A escolha do teste depende do objetivo da análise, do número de comparações, do equilíbrio e tamanho das amostras, e das suposições dos dados:

  • Se o foco é comparar todos os pares de médias e as amostras são relativamente balanceadas, o teste de Tukey costuma ser a melhor escolha por equilibrar controle de erro e poder.

  • Se o número de comparações for pequeno ou se for necessário um ajuste mais rigoroso para evitar falsos positivos, o teste de Bonferroni é uma opção simples e segura, apesar de mais conservadora.

6 EXTENSÕES DA ANOVA TRADICIONAL

A ANOVA clássica depende de três suposições principais:

  1. Normalidade
  2. Independência
  3. Homocedasticidade (variâncias iguais)
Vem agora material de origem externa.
-- ==== Sys2Proof/Certificates/Slice0/Obligations.lean ====
section
/-! DEFINITION. The statements about the machine, each a `def Obligations.<Name> : Prop`, and the few words they are
written in. The rule of spec/ a statement formalises is named in its docstring. -/

namespace Sys2Proof.Claims

open Sys2Proof Sys2Proof.Machine

/-- The instruction is encoded in these bytes, and they decode to it whatever follows them. -/
def Encodes (i : Instr) (bytes : List Byte) : Prop :=
  encode i = bytes ∧ ∀ rest, decode (bytes ++ rest) = .ok (i, rest)

/-- Executing the instruction raises the condition: the state is as before but for the status
(60_exceptions.md R203). -/
def Raises (i : Instr) (s : State) (c : Condition) : Prop := exec i s = .next { s with status := .faulted c }

/-- A register operand above 7 raises OutOfBounds(Reg, a). -/
def ChecksOneRegister (mk : Byte → Instr) : Prop :=
  ∀ (s : State) (a : Byte), 8 ≤ a.toNat → Raises (mk a) s (.outOfBounds .reg a.toNat)

/-- Register operands above 7 raise OutOfBounds(Reg, ·), a before b. -/
def ChecksTwoRegisters (mk : Byte → Byte → Instr) : Prop :=
  (∀ (s : State) (a b : Byte), 8 ≤ a.toNat → Raises (mk a b) s (.outOfBounds .reg a.toNat)) ∧
  (∀ (s : State) (a b : Byte), a.toNat < 8 → 8 ≤ b.toNat → Raises (mk a b) s (.outOfBounds .reg b.toNat))

/-- The eight ALU bytes of 40_execution_cycle.md. -/
def aluOps : List Byte := [0xA0#8, 0xA2#8, 0xA7#8, 0xA8#8, 0xAB#8, 0x65#8, 0x66#8, 0x69#8]

/-- The thirteen other bytes of 40_execution_cycle.md. -/
def nonAluOps : List Byte :=
  [0x00#8, 0x01#8, 0x11#8, 0x43#8, 0x45#8, 0x46#8, 0x47#8, 0x50#8, 0x54#8, 0x55#8, 0x56#8, 0x82#8, 0x83#8]

/-- All 256 opcode bytes. -/
def allBytes : List Byte := (List.range 256).map (BitVec.ofNat 8)

/-- The bytes of memory from pc to the top, address 255. -/
def bytesAtPc (s : State) : List Byte := (List.range' s.pc (256 - s.pc)).map (readCell s.mem)

/-- A pop of this state is not stopped by the underflow check (43_stack.md R153). -/
def PopAllowed (s : State) : Prop := s.config.underflowCheck = false ∨ (s.regs[7]).toNat < 0xF4

/-- The registers an instruction writes: its destination, and SP where it pushes or pops. -/
def writtenRegs : Instr → List Nat
  | .nop => []
  | .hlt => []
  | .ret => [7]
  | .pra _ => []
  | .push _ => [7]
  | .pop a => [a.toNat, 7]
  | .prn _ => []
  | .call _ => [7]
  | .jmp _ => []
  | .jeq _ => []
  | .jne _ => []
  | .inc a => [a.toNat]
  | .dec a => [a.toNat]
  | .not a => [a.toNat]
  | .ldi a _ => [a.toNat]
  | .ld a _ => [a.toNat]
  | .add a _ => [a.toNat]
  | .mul a _ => [a.toNat]
  | .cmp _ _ => []
  | .and a _ => [a.toNat]
  | .xor a _ => [a.toNat]

/-- The instructions that store to memory (20_memory.md R40). -/
def storesToMemory : Instr → Bool
  | .push _ => true
  | .call _ => true
  | .nop | .hlt | .ret | .pra _ | .pop _ | .prn _ | .jmp _ | .jeq _ | .jne _ | .inc _ | .dec _ | .not _
  | .ldi _ _ | .ld _ _ | .add _ _ | .mul _ _ | .cmp _ _ | .and _ _ | .xor _ _ => false

/-- The bytes a list of lines gives, counted. -/
def byteCount (lines : List (List Char)) : Nat :=
  lines.countP fun l => match readLine l with
    | .byte _ => true
    | .skip => false
    | .bad => false

end Sys2Proof.Claims

open Sys2Proof Sys2Proof.Machine Sys2Proof.Claims

/-! ### Encoding -/

/-- Decode of encode is the instruction, for every instruction, every operand byte and whatever bytes follow
(30_encoding.md R60, R63, R64). The opcode values are R65's, of which 18 are the spec's decision D1. -/
def Obligations.DecodeEncodeRoundTrip : Prop :=
  ∀ (i : Instr) (rest : List Byte), decode (encode i ++ rest) = .ok (i, rest)

/-- Whatever bytes decode to an instruction are that instruction's encoding, followed by the rest: every word has one
meaning and no second spelling (30_encoding.md R60, R65). -/
def Obligations.DecodedBytesAreTheEncoding : Prop :=
  ∀ (bytes rest : List Byte) (i : Instr), decode bytes = .ok (i, rest) → bytes = encode i ++ rest

/-- The decoder's triple, on every byte (30_encoding.md R61, R62). That bits 7..6 = 3 give a count of 3 is the spec's
decision D4. -/
def Obligations.DecoderTripleOnEveryByte : Prop :=
  ∀ op : Byte, decodeFields op =
    { operandCount := op.toNat / 64, isAlu := decide (op.toNat / 32 % 2 = 1), setsPc := decide (op.toNat / 16 % 2 = 1) }

/-- The fields of every defined opcode agree with its semantics: the operand count, the ALU flag, the sets-PC flag;
the three bytes of the source's example; distinct bytes for distinct instructions (30_encoding.md R66). -/
def Obligations.OpcodeFieldsAgreeWithSemantics : Prop :=
  (∀ i : Instr, (decodeFields (opcodeByte i.mnemonic)).operandCount = i.operands.length) ∧
  (∀ m : Mnemonic, (decodeFields (opcodeByte m)).isAlu = true ↔ m ∈ [.add, .mul, .and, .xor, .not, .inc, .dec, .cmp]) ∧
  (∀ m : Mnemonic, (decodeFields (opcodeByte m)).setsPc = true ↔ m ∈ [.call, .ret, .jmp, .jeq, .jne]) ∧
  opcodeByte .ldi = 0x82#8 ∧ opcodeByte .pra = 0x43#8 ∧ opcodeByte .hlt = 0x01#8 ∧
  (∀ m n : Mnemonic, opcodeByte m = opcodeByte n → m = n)

/-- The 256 byte values are 21 defined ones, 120 that are unsupported ALU operations and 115 that are invalid opcodes
(30_encoding.md R68, R69, R70; the opcode values are the spec's decision D1). -/
def Obligations.OpcodeSpaceSplits : Prop :=
  (allBytes.countP fun op => (mnemonicOf op).isSome) = 21 ∧
  (allBytes.countP fun op => decide (classify op = .error (.unsupportedOperation op))) = 120 ∧
  (allBytes.countP fun op => decide (classify op = .error (.invalidOpcode op))) = 115

/-- Words written out from the encodings of the spec decode to the instructions they stand for (a sanity check;
30_encoding.md R63, R65; 95_test_vectors.md P3). -/
def Obligations.SpecWordsDecode : Prop :=
  decode [0b10000010#8, 0b00000000#8, 0b01000001#8] = .ok (.ldi 0 0x41, []) ∧
  decode [0b01000011#8, 0b00000000#8] = .ok (.pra 0, []) ∧
  decode [0b00000001#8] = .ok (.hlt, []) ∧
  decode [0b10100010#8, 0b00000000#8, 0b00000001#8] = .ok (.mul 0 1, []) ∧
  decode [0b01000110#8, 0b00000001#8] = .ok (.pop 1, []) ∧
  decode [0b00010001#8] = .ok (.ret, []) ∧
  decode [0x48#8, 0x00#8] = .error (.invalidOpcode 0x48) ∧
  decode [0xA1#8, 0x00#8, 0x01#8] = .error (.unsupportedOperation 0xA1)

/-! ### The step -/

/-- A running machine whose bytes at pc decode to an instruction executes exactly it; the step adds nothing around
exec (40_execution_cycle.md R81 to R86, R89). -/
def Obligations.StepRunsDecodedInstruction : Prop :=
  ∀ (s : State) (i : Instr) (rest : List Byte), s.status = .running → decode (bytesAtPc s) = .ok (i, rest) →
    step s = exec i s

/-- The step reads the opcode byte at pc: what it fetches is an instruction with that opcode, and from above 255 it
raises OutOfBounds(Mem, pc), as it does after a NOP at 255 (40_execution_cycle.md R81). -/
def Obligations.OpcodeIsFetchedAtPc : Prop :=
  (∀ s : State, s.status = .running → 255 < s.pc →
    step s = .next { s with status := .faulted (.outOfBounds .mem s.pc) }) ∧
  (∀ (s : State) (i : Instr), fetch s = .ok i → s.pc ≤ 255 ∧ readCell s.mem s.pc = opcodeByte i.mnemonic) ∧
  (∀ s : State, s.status = .running → s.pc = 255 → readCell s.mem 255 = 0x00#8 →
    step s = .next { s with pc := 256 } ∧
    step { s with pc := 256 } = .next { s with pc := 256, status := .faulted (.outOfBounds .mem 256) })

/-- An opcode byte with the ALU flag that is none of the eight ALU bytes raises UnsupportedOperation with the byte and
its address, before any operand is fetched (40_execution_cycle.md R83). -/
def Obligations.UndefinedAluByteRaises : Prop :=
  ∀ s : State, s.status = .running → s.pc ≤ 255 → (readCell s.mem s.pc).getLsbD 5 = true →
    readCell s.mem s.pc ∉ aluOps →
    step s = .next { s with status := .faulted (.unsupportedOperation (readCell s.mem s.pc) s.pc) }

/-- An opcode byte without the ALU flag that is none of the thirteen others raises InvalidOpcode with the byte and its
address, before any operand is fetched (40_execution_cycle.md R84). -/
def Obligations.UndefinedOtherByteRaises : Prop :=
  ∀ s : State, s.status = .running → s.pc ≤ 255 → (readCell s.mem s.pc).getLsbD 5 = false →
    readCell s.mem s.pc ∉ nonAluOps →
    step s = .next { s with status := .faulted (.invalidOpcode (readCell s.mem s.pc) s.pc) }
Quando alguma dessas condições muda, ou quando o desenho experimental é diferente, usamos extensões da ANOVA. A seguir, mostramos como proceder no R em cada situação.

6.1 AMOSTRAS GRANDES

Quando os tamanhos amostrais são grandes, o Teorema Central do Limite garante que a distribuição da média é aproximadamente normal. Por isso, a ANOVA clássica tende a ser robusta mesmo com desvios de normalidade.

Ainda assim, recomenda-se verificar a homocedasticidade com o teste de Bartlet (dados normais) ou levene (dados não normais).

6.2 AMOSTRAS DEPENDENTES

Quando os mesmos indivíduos são medidos em mais de um momento/condição, as observações não são independentes. Nesse caso, NÃO se usa a ANOVA tradicional, mas sim a ANOVA para medidas repetidas

6.3 HETEROCEDASTICIDADE

Quando as variâncias entre os grupos NÃO são iguais, a ANOVA clássica NÃO deve ser usada. A extensão correta é ANOVA de Welch (não assume variâncias iguais).

7 EXERCÍCIO

Considere a base de dados que consta no arquivo lettuce.xlsx. Essa base de dados está disponível no repositório do grupo statOmics e contém informações de um experimento com alfaces submetidas a diferentes condições de cultivo. Cada observação representa uma planta individual, e as variáveis registradas são:

treatment: indica o tratamento experimental aplicado (com quatro níveis diferentes) freshweight, que representa o peso fresco (em gramas) da planta.

Essa base é especialmente útil para análises de variância (ANOVA), pois permite investigar se as médias dos pesos diferem significativamente entre os tratamentos. Por ser um experimento real com estrutura simples, ela é ideal para introduzir conceitos como homogeneidade de variâncias, normalidade dos resíduos e comparações múltiplas.

1- Leia a base de dados.

2- Faça uma análise descritiva dos dados.

3- Investigue a normalidade dos grupos com respeito à variável freshweight.

4- Investigue a homocedasticidade.

5- Efetua a análise de variância e, se necessário, recorra a utilização de testes de comparação múltipla.